Problem:
Below are some records; output exactly the lines from the line with "(State.KeepsWork.refl s).emit.emit.emit.emit" to the line with "rw [hplace]", both ends kept, and nothing more.

○ ○ ○ ○ ○ ○ ○

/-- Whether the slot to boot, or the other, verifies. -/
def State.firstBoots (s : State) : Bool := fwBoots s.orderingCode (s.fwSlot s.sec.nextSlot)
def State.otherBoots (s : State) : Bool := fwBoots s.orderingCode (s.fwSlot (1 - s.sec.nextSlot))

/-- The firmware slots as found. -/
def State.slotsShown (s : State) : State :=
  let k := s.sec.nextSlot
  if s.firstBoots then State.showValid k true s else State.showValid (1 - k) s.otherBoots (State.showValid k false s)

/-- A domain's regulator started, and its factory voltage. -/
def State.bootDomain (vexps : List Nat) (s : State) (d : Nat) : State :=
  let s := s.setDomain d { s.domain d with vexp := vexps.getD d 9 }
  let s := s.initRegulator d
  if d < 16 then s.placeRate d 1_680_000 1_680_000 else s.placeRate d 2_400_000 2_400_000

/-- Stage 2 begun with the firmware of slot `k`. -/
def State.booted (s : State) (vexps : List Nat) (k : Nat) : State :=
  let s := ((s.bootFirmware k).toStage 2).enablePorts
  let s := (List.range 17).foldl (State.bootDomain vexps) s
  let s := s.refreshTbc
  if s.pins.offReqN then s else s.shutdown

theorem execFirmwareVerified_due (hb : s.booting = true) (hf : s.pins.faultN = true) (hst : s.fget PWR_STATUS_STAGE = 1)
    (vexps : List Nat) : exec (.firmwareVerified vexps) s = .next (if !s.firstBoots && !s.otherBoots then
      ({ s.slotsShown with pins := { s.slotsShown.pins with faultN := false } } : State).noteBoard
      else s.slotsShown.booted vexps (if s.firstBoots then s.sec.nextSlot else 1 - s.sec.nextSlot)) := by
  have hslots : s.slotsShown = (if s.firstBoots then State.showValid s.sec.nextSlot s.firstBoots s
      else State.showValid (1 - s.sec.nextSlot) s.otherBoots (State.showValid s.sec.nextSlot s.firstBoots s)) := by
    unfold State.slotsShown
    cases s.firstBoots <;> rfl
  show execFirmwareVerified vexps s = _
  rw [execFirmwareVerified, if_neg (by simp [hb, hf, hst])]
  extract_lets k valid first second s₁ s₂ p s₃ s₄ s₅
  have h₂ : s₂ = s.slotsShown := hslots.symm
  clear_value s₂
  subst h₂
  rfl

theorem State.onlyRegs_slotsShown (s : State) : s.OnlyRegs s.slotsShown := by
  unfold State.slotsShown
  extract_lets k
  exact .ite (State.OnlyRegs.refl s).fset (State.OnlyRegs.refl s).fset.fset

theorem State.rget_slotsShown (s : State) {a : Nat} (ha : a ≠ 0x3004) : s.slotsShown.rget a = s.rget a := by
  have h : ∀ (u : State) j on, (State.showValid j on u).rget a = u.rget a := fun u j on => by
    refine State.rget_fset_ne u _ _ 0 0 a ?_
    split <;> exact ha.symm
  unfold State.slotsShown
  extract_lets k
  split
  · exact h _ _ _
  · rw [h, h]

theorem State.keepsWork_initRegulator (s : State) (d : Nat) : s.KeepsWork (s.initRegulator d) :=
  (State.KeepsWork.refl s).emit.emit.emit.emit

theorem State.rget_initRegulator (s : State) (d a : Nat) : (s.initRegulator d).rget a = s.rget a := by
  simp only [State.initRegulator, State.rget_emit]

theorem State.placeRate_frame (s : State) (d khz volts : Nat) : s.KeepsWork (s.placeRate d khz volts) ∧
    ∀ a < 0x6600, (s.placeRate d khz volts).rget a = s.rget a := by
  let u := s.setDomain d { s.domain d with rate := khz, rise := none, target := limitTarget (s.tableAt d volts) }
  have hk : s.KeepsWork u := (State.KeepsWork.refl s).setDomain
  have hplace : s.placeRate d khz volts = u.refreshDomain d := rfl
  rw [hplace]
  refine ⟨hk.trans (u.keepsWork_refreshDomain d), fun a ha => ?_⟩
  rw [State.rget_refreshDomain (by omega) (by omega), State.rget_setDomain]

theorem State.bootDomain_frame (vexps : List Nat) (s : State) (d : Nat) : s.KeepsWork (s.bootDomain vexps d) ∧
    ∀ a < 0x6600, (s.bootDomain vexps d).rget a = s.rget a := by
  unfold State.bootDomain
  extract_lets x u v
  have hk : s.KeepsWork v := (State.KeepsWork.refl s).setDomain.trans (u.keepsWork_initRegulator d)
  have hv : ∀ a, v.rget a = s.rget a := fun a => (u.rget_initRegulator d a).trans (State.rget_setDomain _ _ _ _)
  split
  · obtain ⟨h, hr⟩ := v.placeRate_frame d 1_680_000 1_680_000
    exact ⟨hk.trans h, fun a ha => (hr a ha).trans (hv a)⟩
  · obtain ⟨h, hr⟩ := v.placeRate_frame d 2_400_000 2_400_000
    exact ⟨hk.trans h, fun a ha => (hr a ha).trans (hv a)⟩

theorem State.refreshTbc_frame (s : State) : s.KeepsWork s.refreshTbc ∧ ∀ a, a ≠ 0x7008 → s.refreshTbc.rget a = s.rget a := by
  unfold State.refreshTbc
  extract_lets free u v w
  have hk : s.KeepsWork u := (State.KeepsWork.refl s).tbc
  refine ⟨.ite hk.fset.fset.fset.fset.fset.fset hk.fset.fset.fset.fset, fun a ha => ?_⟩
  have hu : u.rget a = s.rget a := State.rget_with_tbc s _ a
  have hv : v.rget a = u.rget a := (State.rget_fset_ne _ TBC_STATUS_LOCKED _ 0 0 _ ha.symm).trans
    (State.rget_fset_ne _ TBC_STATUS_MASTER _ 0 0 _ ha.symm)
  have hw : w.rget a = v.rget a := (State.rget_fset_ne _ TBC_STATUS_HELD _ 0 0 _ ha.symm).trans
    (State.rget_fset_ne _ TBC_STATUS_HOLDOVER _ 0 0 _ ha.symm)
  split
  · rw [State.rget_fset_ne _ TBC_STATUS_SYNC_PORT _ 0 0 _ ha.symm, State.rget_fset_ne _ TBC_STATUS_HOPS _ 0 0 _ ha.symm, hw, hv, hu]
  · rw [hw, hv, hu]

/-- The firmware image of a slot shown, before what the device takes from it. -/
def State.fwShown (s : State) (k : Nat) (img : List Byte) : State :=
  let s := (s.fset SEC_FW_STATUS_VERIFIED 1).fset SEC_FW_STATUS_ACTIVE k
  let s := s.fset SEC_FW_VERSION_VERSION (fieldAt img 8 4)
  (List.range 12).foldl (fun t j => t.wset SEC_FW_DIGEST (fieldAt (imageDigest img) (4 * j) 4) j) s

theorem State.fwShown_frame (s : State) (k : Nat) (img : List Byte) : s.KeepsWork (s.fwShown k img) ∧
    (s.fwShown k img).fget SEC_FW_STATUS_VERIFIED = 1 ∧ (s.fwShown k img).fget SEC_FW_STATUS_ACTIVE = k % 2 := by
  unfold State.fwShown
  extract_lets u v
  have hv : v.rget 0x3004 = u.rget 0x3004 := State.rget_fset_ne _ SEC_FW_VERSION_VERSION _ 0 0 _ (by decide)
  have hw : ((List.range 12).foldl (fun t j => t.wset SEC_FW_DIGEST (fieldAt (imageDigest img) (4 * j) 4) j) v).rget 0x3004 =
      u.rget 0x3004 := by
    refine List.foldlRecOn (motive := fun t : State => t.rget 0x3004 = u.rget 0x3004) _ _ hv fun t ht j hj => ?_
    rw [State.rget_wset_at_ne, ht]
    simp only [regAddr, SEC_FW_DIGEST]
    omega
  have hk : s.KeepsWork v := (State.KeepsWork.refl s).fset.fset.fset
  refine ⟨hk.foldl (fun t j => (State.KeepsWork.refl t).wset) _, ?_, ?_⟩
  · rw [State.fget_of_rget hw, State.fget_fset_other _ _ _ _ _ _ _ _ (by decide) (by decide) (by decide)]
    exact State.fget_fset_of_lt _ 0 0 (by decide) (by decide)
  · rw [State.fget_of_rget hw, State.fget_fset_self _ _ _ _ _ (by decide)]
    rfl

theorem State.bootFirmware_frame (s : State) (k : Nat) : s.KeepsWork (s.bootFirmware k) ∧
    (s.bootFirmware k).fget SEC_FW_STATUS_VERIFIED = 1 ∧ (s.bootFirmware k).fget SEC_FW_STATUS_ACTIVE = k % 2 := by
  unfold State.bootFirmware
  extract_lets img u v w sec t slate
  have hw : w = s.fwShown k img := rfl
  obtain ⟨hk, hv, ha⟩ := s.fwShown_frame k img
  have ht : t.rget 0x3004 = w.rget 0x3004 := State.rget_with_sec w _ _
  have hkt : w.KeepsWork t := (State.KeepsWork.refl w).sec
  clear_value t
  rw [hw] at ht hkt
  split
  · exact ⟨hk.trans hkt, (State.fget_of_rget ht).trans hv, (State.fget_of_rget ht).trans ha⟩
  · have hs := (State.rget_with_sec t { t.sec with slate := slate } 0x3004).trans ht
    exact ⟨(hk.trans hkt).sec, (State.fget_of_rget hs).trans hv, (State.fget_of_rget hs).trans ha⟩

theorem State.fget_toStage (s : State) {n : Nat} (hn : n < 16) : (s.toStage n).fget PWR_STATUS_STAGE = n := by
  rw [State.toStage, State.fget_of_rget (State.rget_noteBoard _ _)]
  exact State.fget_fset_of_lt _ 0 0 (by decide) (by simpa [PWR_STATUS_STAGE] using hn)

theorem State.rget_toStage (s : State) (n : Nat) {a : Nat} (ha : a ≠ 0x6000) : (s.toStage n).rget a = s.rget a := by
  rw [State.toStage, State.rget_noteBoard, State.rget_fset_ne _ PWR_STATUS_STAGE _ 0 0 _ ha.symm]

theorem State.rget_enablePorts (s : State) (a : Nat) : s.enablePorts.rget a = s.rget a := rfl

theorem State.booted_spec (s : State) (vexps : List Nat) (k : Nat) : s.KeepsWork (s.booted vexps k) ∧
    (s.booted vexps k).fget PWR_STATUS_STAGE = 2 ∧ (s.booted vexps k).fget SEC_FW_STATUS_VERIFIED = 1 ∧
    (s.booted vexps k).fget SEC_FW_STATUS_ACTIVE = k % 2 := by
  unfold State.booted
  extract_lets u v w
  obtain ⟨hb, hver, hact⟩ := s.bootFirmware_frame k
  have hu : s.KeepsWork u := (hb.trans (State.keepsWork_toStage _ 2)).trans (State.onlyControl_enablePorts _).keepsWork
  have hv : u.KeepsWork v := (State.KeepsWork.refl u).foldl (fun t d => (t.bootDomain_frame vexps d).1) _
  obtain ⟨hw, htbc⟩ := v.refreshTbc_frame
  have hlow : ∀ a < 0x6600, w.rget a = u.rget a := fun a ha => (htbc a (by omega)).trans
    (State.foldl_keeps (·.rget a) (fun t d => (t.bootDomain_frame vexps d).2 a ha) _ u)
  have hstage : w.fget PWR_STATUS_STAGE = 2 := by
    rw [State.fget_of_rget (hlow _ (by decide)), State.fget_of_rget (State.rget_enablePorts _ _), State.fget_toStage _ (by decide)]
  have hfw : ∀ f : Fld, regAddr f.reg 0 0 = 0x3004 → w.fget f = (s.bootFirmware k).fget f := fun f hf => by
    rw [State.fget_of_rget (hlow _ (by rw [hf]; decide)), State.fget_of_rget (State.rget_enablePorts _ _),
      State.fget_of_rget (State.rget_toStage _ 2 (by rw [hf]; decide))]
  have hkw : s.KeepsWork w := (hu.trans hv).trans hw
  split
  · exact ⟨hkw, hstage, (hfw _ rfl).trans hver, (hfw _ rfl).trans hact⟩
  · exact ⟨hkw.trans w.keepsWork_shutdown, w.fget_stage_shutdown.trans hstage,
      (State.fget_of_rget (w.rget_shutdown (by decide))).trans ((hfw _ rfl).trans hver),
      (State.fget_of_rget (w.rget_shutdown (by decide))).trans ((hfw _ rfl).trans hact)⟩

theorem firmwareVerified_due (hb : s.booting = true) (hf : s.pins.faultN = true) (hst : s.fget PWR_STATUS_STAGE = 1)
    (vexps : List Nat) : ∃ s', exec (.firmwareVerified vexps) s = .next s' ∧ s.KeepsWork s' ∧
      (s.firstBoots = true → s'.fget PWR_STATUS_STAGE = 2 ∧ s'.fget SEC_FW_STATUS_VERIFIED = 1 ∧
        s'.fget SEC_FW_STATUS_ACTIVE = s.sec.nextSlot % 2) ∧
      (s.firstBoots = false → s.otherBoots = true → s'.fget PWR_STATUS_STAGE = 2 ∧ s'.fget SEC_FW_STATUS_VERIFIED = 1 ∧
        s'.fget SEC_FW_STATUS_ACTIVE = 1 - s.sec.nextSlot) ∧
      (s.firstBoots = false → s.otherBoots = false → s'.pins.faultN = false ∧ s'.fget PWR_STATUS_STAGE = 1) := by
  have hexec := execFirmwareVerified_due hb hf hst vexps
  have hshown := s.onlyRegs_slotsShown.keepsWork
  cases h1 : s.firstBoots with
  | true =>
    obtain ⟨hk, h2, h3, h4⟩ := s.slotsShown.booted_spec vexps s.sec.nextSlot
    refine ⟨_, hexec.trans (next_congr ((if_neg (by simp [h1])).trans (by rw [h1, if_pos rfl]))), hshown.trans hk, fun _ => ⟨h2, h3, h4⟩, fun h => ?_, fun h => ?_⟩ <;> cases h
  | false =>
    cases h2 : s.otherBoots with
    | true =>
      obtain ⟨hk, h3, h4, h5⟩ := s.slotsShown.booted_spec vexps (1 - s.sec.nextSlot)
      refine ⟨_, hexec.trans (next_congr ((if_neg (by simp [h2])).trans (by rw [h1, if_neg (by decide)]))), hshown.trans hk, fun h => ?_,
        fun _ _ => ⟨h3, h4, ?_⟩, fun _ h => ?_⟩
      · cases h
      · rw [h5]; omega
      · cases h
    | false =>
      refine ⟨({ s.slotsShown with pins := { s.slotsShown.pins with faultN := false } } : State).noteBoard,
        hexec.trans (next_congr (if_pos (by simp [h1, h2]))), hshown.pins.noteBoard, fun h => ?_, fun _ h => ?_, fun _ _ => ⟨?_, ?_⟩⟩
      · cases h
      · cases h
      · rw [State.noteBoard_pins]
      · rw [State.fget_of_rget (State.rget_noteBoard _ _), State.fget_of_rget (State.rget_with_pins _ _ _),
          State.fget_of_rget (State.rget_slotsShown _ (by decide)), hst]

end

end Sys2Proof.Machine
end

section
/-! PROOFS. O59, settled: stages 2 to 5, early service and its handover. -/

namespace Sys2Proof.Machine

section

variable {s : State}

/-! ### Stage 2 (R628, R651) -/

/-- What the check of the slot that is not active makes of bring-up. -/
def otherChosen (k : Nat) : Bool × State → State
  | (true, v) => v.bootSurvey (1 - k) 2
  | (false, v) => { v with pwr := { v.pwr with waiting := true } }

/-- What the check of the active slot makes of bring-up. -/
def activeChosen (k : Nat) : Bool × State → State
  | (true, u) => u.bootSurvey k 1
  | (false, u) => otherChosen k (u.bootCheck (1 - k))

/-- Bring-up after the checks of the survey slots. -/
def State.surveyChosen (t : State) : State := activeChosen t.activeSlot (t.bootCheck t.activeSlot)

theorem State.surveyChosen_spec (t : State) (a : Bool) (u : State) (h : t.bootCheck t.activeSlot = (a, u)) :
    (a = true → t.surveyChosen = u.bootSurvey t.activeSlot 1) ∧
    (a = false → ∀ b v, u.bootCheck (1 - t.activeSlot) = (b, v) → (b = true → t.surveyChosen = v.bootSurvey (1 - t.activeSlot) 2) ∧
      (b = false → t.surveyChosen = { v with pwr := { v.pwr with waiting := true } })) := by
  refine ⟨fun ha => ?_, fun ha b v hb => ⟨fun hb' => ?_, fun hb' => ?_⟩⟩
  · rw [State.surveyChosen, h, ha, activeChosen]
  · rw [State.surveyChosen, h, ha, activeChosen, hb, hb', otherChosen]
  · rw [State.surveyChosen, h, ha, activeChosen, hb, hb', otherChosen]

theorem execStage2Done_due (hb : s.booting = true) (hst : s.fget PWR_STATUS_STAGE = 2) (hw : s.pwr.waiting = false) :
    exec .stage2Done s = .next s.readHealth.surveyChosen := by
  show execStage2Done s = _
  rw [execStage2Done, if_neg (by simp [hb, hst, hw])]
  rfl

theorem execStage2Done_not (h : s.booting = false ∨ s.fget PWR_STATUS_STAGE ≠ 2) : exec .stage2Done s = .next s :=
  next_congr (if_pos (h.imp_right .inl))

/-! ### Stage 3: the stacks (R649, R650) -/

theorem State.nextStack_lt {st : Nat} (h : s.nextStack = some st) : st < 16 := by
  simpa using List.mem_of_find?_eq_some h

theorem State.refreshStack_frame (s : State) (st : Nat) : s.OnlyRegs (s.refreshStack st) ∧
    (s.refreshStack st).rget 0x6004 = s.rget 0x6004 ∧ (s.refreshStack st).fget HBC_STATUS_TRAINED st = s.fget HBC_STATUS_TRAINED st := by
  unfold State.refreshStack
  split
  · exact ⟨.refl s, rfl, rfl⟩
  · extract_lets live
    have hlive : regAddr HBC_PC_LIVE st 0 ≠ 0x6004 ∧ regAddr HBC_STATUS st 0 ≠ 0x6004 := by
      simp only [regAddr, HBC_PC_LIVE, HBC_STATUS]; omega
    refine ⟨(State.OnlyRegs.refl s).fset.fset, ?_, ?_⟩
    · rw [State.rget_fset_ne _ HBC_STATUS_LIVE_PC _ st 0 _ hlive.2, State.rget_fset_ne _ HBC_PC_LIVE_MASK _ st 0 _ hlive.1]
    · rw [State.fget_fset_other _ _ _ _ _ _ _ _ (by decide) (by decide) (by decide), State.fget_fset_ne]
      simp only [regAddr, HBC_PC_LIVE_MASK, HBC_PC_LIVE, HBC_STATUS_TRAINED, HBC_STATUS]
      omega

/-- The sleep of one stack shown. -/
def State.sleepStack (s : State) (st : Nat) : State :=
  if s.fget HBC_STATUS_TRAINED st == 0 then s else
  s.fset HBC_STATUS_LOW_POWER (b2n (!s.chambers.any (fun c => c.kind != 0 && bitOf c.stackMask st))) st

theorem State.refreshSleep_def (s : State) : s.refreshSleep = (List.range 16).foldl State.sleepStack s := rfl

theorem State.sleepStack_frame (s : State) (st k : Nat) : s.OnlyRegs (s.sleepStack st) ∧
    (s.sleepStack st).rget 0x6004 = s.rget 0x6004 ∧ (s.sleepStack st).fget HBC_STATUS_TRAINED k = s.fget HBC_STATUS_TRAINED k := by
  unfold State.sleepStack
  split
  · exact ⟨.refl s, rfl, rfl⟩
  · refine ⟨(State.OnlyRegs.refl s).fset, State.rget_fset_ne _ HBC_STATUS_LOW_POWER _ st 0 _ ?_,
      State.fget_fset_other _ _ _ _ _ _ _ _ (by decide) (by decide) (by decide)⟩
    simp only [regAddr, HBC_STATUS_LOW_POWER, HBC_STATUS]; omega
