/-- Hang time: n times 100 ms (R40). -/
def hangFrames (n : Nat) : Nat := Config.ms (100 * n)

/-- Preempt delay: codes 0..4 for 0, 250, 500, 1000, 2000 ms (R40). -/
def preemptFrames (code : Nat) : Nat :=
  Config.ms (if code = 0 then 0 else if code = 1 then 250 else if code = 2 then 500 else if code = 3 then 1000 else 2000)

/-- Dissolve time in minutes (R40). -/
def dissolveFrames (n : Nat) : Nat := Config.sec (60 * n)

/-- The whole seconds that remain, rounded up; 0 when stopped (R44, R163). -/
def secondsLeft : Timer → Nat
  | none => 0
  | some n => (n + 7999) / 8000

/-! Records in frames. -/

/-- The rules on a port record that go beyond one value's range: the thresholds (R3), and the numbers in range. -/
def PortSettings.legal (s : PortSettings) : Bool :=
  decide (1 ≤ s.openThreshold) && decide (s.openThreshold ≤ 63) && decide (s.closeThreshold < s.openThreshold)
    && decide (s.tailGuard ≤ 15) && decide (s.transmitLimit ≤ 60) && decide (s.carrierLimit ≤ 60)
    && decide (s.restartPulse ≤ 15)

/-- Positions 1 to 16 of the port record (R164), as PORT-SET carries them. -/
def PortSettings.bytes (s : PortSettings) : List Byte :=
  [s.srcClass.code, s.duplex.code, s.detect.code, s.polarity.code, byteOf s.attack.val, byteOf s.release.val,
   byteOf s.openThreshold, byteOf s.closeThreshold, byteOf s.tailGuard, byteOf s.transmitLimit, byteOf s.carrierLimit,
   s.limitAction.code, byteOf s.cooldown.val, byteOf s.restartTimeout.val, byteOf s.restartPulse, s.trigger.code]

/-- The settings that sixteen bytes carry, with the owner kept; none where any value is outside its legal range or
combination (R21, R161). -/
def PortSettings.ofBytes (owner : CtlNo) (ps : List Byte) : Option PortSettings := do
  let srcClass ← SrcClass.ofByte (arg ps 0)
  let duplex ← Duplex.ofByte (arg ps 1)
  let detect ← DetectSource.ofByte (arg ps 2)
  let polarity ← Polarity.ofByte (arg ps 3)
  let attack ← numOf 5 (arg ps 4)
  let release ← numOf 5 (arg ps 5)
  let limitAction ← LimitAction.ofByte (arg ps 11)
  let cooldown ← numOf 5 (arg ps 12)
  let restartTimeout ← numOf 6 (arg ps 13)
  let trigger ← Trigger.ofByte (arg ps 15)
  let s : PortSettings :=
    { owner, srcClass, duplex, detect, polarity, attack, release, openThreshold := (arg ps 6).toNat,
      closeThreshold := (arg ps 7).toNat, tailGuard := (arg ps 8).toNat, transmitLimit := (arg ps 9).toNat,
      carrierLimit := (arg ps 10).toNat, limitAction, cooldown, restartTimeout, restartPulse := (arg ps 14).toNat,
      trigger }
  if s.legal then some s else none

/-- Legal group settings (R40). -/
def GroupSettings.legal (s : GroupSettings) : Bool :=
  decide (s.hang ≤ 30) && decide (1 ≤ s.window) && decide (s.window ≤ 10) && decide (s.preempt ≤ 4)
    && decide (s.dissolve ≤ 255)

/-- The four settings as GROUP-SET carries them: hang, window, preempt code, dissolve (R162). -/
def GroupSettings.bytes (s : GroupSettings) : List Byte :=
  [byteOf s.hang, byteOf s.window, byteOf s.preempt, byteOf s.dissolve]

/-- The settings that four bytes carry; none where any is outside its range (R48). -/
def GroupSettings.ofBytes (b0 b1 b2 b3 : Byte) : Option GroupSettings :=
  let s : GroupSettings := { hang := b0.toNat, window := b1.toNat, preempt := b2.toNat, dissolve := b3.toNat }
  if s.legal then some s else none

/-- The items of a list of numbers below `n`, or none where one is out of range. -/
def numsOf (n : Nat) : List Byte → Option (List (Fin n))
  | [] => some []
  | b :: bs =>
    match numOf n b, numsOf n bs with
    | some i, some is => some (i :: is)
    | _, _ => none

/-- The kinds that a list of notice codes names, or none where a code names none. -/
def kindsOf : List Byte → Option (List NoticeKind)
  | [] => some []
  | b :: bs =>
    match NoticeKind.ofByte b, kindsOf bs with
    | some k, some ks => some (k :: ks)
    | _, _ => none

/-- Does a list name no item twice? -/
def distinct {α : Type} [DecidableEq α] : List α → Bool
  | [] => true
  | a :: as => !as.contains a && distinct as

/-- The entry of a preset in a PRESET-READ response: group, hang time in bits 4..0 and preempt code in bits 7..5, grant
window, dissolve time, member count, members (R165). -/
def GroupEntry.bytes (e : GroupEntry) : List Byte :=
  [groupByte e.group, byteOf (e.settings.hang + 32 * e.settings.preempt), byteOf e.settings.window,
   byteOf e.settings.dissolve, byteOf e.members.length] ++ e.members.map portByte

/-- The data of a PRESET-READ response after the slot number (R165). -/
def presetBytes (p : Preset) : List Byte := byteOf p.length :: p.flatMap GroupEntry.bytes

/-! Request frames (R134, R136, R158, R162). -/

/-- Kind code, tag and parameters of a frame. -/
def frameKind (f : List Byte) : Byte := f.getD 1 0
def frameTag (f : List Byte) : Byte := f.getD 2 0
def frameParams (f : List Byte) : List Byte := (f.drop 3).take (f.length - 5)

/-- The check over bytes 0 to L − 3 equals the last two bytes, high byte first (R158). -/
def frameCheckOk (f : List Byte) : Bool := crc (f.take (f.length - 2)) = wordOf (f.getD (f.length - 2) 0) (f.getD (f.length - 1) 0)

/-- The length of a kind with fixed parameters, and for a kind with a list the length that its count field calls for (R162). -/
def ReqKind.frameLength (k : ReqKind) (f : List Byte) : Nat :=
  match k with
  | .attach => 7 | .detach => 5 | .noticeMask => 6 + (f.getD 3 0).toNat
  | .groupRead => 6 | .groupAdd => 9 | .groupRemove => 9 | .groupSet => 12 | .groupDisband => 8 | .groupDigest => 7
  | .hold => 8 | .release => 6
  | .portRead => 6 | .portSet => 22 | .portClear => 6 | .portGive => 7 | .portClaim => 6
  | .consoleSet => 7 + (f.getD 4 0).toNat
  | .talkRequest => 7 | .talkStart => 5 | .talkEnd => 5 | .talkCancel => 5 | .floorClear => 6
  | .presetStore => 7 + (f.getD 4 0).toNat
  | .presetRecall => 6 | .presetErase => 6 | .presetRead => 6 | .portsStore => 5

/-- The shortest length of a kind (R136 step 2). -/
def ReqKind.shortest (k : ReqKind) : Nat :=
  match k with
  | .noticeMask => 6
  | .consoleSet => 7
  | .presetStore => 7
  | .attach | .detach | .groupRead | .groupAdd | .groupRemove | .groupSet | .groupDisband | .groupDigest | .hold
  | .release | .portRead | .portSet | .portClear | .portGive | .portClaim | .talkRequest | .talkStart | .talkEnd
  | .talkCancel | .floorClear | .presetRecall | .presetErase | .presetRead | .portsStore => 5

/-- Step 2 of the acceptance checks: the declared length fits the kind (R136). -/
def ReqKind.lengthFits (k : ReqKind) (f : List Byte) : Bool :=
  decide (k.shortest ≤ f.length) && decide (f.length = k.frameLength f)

○ ○ ○ ○ ○ ○ ○

Response to this task:
  (State.KeepsWork.refl s).emit.emit.emit.emit

theorem State.rget_initRegulator (s : State) (d a : Nat) : (s.initRegulator d).rget a = s.rget a := by
  simp only [State.initRegulator, State.rget_emit]

theorem State.placeRate_frame (s : State) (d khz volts : Nat) : s.KeepsWork (s.placeRate d khz volts) ∧
    ∀ a < 0x6600, (s.placeRate d khz volts).rget a = s.rget a := by
  let u := s.setDomain d { s.domain d with rate := khz, rise := none, target := limitTarget (s.tableAt d volts) }
  have hk : s.KeepsWork u := (State.KeepsWork.refl s).setDomain
  have hplace : s.placeRate d khz volts = u.refreshDomain d := rfl
  rw [hplace]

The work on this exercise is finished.